India climbed one step to 130 among 189 nations in the latest human development index published on Friday (14) by the United Nations Development Programme (UNDP).

India’s human development index (HDI) value is above the average of 0.638 in the south Asia region. India was at 131 rank with HDI value of 0.624 in 2016.

India’s HDI value for last year stood at 0.640, which helped the country to get a position in the medium human development category, according to the Human Development Report (HDR) released by the UNDP.

During the 27-year long period between1990 and 2017, India’s HDI value rose from 0.427 to 0.640, an increase of nearly 50 per cent. The rise in the HDI value is a bright signal India’s significant milestone in pushing millions of people out of poverty, UNDP report said.

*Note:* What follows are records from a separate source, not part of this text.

-- ==== Sys2Proof/Tests/Slice0.lean ====
section
/-! SUPPORT. The model's own tests: ill-formed terms are refused, every constructor's decoding on a word written out from 30_encoding, the spec's vectors (95_test_vectors, one step each), the host's words, and a witness for the hypotheses of every obligation that has some. -/

namespace Sys2Proof.Tests

open Sys2Proof Sys2Proof.Machine

/-! ## WellFormed: each check refuses an ill-formed term -/

/-- 15 in a used register field (30 R111, R124). -/
theorem test_wf_refuses_field15 : (Instr.bitAnd .w8 none (some .rm0)).wellFormed = false
    ∧ (Instr.bitAnd .w8 none (some .rm0)).badReg = true := by decide

/-- An immediate that does not fit its declared width (R109). -/
theorem test_wf_refuses_wide_immediate : (Instr.movRI .w8 (some .rm0) 0x100).wellFormed = false
    ∧ (Instr.movRI .w8 (some .rm0) 0x100).immOk = false := by decide

/-- The reserved-category spelling of the byte 0xFF, which is HALT (R101, R122). -/
theorem test_wf_refuses_halt_spelling : (Instr.reservedCat7 7 .w64).wellFormed = false
    ∧ (Instr.reservedCat7 7 .w64).notHaltByte = false := by decide

theorem test_wf_accepts : (Instr.movRI .w8 (some .rhm) 0xFF).wellFormed = true ∧ (Instr.reservedCat7 6 .w64).wellFormed = true := by
  decide

/-! ## Decoding: one word per constructor, written out bit by bit as category, sub-instruction, width code, fields a and b -/

/-- The opcode byte of a sized row from its three fields (30 R100). -/
def op (cat sub : BitVec 3) (ww : BitVec 2) : Byte := cat ++ sub ++ ww


/-- The operand byte from its two fields (30 R103). -/
def ab (a b : BitVec 4) : Byte := a ++ b

theorem test_decode_nop_halt : decode [op 0b000 0b000 0b00] = .ok (.nop, []) ∧ decode [op 0b000 0b111 0b11] = .ok (.nop, [])
    ∧ decode [op 0b111 0b111 0b11] = .ok (.halt, []) := by decide

theorem test_decode_bitwise : decode [op 0b001 0b000 0b01, ab 0 15] = .ok (.bitNot .w16 (some .rm0), [])
    ∧ decode [op 0b001 0b001 0b01, ab 0 1] = .ok (.bitAnd .w16 (some .rm0) (some .rm1), [])
    ∧ decode [op 0b001 0b010 0b10, ab 2 3] = .ok (.bitOr .w32 (some .rm2) (some .rm3), [])
    ∧ decode [op 0b001 0b011 0b11, ab 14 13] = .ok (.bitXor .w64 (some .rhm) (some .rlm), []) := by decide

theorem test_decode_stack : decode [op 0b010 0b000 0b11, ab 0 0] = .ok (.pushs .w64 (some .rm0), [])
    ∧ decode [op 0b010 0b001 0b01, ab 4 0] = .ok (.pops .w16 (some .rs0), [])
    ∧ decode [op 0b010 0b010 0b10, ab 5 6] = .ok (.push .w32 (some .rs1) (some .rs2), [])
    ∧ decode [op 0b010 0b011 0b00, ab 3 7] = .ok (.pop .w8 (some .rm3) (some .rs3), []) := by decide

theorem test_decode_short : decode [op 0b011 0b010 0b11] = .ok (.inc (some .rpf), [])
    ∧ decode [op 0b011 0b111 0b00] = .ok (.dec (some .rtx), []) := by decide

theorem test_decode_move : decode [op 0b100 0b000 0b00, ab 8 9] = .ok (.movRR .w8 (some .rip) (some .rdc), [])
    ∧ decode [op 0b100 0b001 0b01, ab 0 10] = .ok (.movRM .w16 (some .rm0) (some .rdr), [])
    ∧ decode [op 0b100 0b010 0b10, ab 2 3] = .ok (.movMR .w32 (some .rm2) (some .rm3), [])
    ∧ decode [op 0b100 0b011 0b11, ab 5 6] = .ok (.movMM .w64 (some .rs1) (some .rs2), []) := by decide

theorem test_decode_move_immediate :
    decode [op 0b100 0b100 0b10, ab 1 0, 0xDE, 0xAD, 0xBE, 0xEF] = .ok (.movRI .w32 (some .rm1) 0xDEADBEEF, [])
    ∧ decode [op 0b100 0b101 0b01, ab 1 0, 0xBE, 0xEF] = .ok (.movMI .w16 (some .rm1) 0xBEEF, [])
    ∧ decode [op 0b100 0b110 0b00, ab 2 0, 0x10] = .ok (.movRA .w8 (some .rm2) 0x10, [])
    ∧ decode [op 0b100 0b111 0b11, ab 3 0, 1, 2, 3, 4, 5, 6, 7, 8, 0x99]
        = .ok (.movAR .w64 (some .rm3) 0x0102030405060708, [0x99]) := by decide

theorem test_decode_arithmetic : decode [op 0b101 0b000 0b11, ab 0 1] = .ok (.add .w64 (some .rm0) (some .rm1), [])
    ∧ decode [op 0b101 0b001 0b00, ab 0 1] = .ok (.sub .w8 (some .rm0) (some .rm1), [])
    ∧ decode [op 0b101 0b010 0b01, ab 1 2] = .ok (.mul .w16 (some .rm1) (some .rm2), [])
    ∧ decode [op 0b101 0b011 0b10, ab 2 3] = .ok (.div .w32 (some .rm2) (some .rm3), [])
    ∧ decode [op 0b101 0b100 0b11, ab 3 4] = .ok (.mod .w64 (some .rm3) (some .rs0), []) := by decide

theorem test_decode_jump : decode [op 0b110 0b000 0b01, ab 15 15, 0xFF, 0xF0] = .ok (.jmpI .w16 0xFFF0, [])
    ∧ decode [op 0b110 0b001 0b11, ab 8 0] = .ok (.jmpR .w64 (some .rip), [])
    ∧ decode [op 0b110 0b100 0b00, ab 0 0, 0x06] = .ok (.jzI .w8 (some .rm0) 0x06, [])
    ∧ decode [op 0b110 0b101 0b01, ab 0 1] = .ok (.jzR .w16 (some .rm0) (some .rm1), [])
    ∧ decode [op 0b110 0b110 0b00, ab 1 0, 0xFD] = .ok (.jnzI .w8 (some .rm1) 0xFD, [])
    ∧ decode [op 0b110 0b111 0b01, ab 2 3] = .ok (.jnzR .w16 (some .rm2) (some .rm3), []) := by decide

theorem test_decode_reserved : decode [op 0b001 0b100 0b00, ab 0 0] = .ok (.reservedBitwise 0 .w8, [])
    ∧ decode [op 0b010 0b111 0b00, ab 1 2] = .ok (.reservedStack 3 .w8, [])
    ∧ decode [op 0b101 0b101 0b11, ab 15 15, 1] = .ok (.reservedArithB4 .w64, [1])
    ∧ decode [op 0b101 0b111 0b01, ab 0 0] = .ok (.reservedArithB8 1 .w16, [])
    ∧ decode [op 0b110 0b010 0b00, ab 0 0] = .ok (.reservedJump 0 .w8, [])
    ∧ decode [op 0b111 0b111 0b10] = .ok (.reservedCat7 7 .w32, [])
    ∧ decode [op 0b011 0b011 0b11] = .ok (.reservedInc15, []) ∧ decode [op 0b011 0b111 0b11] = .ok (.reservedDec15, []) := by decide

/-- A truncated instruction is rejected by name. -/
theorem test_decode_truncated : decode [] = .error .noOpcodeByte ∧ decode [0xA3] = .error (.noOperandByte 0xA3)
    ∧ decode [0x91, 0x10, 0xAB] = .error (.shortImmediate 0x91) := by decide

/-- Field 15 is kept as no register, and the term is ill-formed (30 R124). -/
theorem test_decode_field15 : decode [0xA3, 0x0F] = .ok (.add .w64 (some .rm0) none, []) := by decide

/-! ## The spec's vectors: one step, every register and every device compared -/

/-- A ROM (device 1) holding the code from `start` on. -/
def rom (start : Nat) (code : List Byte) : Device :=
  { kind := .constantMemory, cap := start + code.length, store := Memory.load [] start code, fault := false }

/-- A RAM (device 0) of 4096 bytes. -/
def ram (cells : List (Nat × List Byte)) : Device :=
  { kind := .memory, cap := 0x1000, store := cells.foldl (fun m c => Memory.load m c.1 c.2) [], fault := false }

/-- The start state of a vector (95 section 1): code in ROM, RDC = 1, RDR = 0, RIP = start, the registers given. -/
def boot (start : Nat) (code : List Byte) (regs : List (Reg × Word)) (cells : List (Nat × List Byte)) : State :=
  regs.foldl (fun s e => s.set e.1 e.2)
    (((State.construct Config.reference [(0, ram cells), (1, rom start code)]).set .rdc 1).set .rip (BitVec.ofNat 64 start))

/-- After one step: the registers listed, RIP and RTX as given, every other register as before; RAM holds the cells given, ROM what
it held; the two latches. -/
def steps (s : State) (rip : Word) (regs : List (Reg × Word)) (cells : List (Nat × List Byte)) (fRam fRom : Bool) : Bool :=
  match step s, s.devices with
  | .next t, [_, (_, r)] =>
    t.regs == (regs.foldl (fun u e => u.set e.1 e.2) ((s.set .rtx (s.get .rtx + 1)).set .rip rip)).regs
      && t.devices == [(0, { ram cells with fault := fRam }), (1, { r with fault := fRom })]
  | _, _ => false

Norway, Switzerland, Australia, Ireland and Germany topped the ranking. Niger, the Central African Republic, South Sudan, Chad and Burundi positioned at the bottom exhibiting poor growth in standard of living.

The latest report released on Friday (14) signaled continued human development. Out of the 189 countries, 59 countries are now in the very high human development category and only 38 nations fall in the low HDI category, the report added.

The human development index or HDI is the summary measure for obtaining long-term growth in three basic requirements needed for human development which include life expectancy, education and standard of living.

According to the latest data released, East Asia and the Pacific region registered the second highest growth in HDI at 41.8 per cent between 1990 and 2017. However, when adjusted for inequality, it experienced a 15.6 per cent loss in HDI. While the gender gap between men and women in HDI is 4.3 per cent, below the global average of six percent, women’s share of parliamentary seats remains one of the lowest among developing regions at 19.8 per cent, compared to the global average of 23.5 per cent.

Meanwhile, south Asia experienced the fastest HDI growth among developing regions with a 45.3 per cent increase since 1990. During that period, life expectancy grew by 10.8 years, as did expected years of schooling for children (by 21 per cent). The loss in HDI due to inequalities is about 26 per cent. South Asia has the widest gap between men and women in HDI at 16.3 per cent.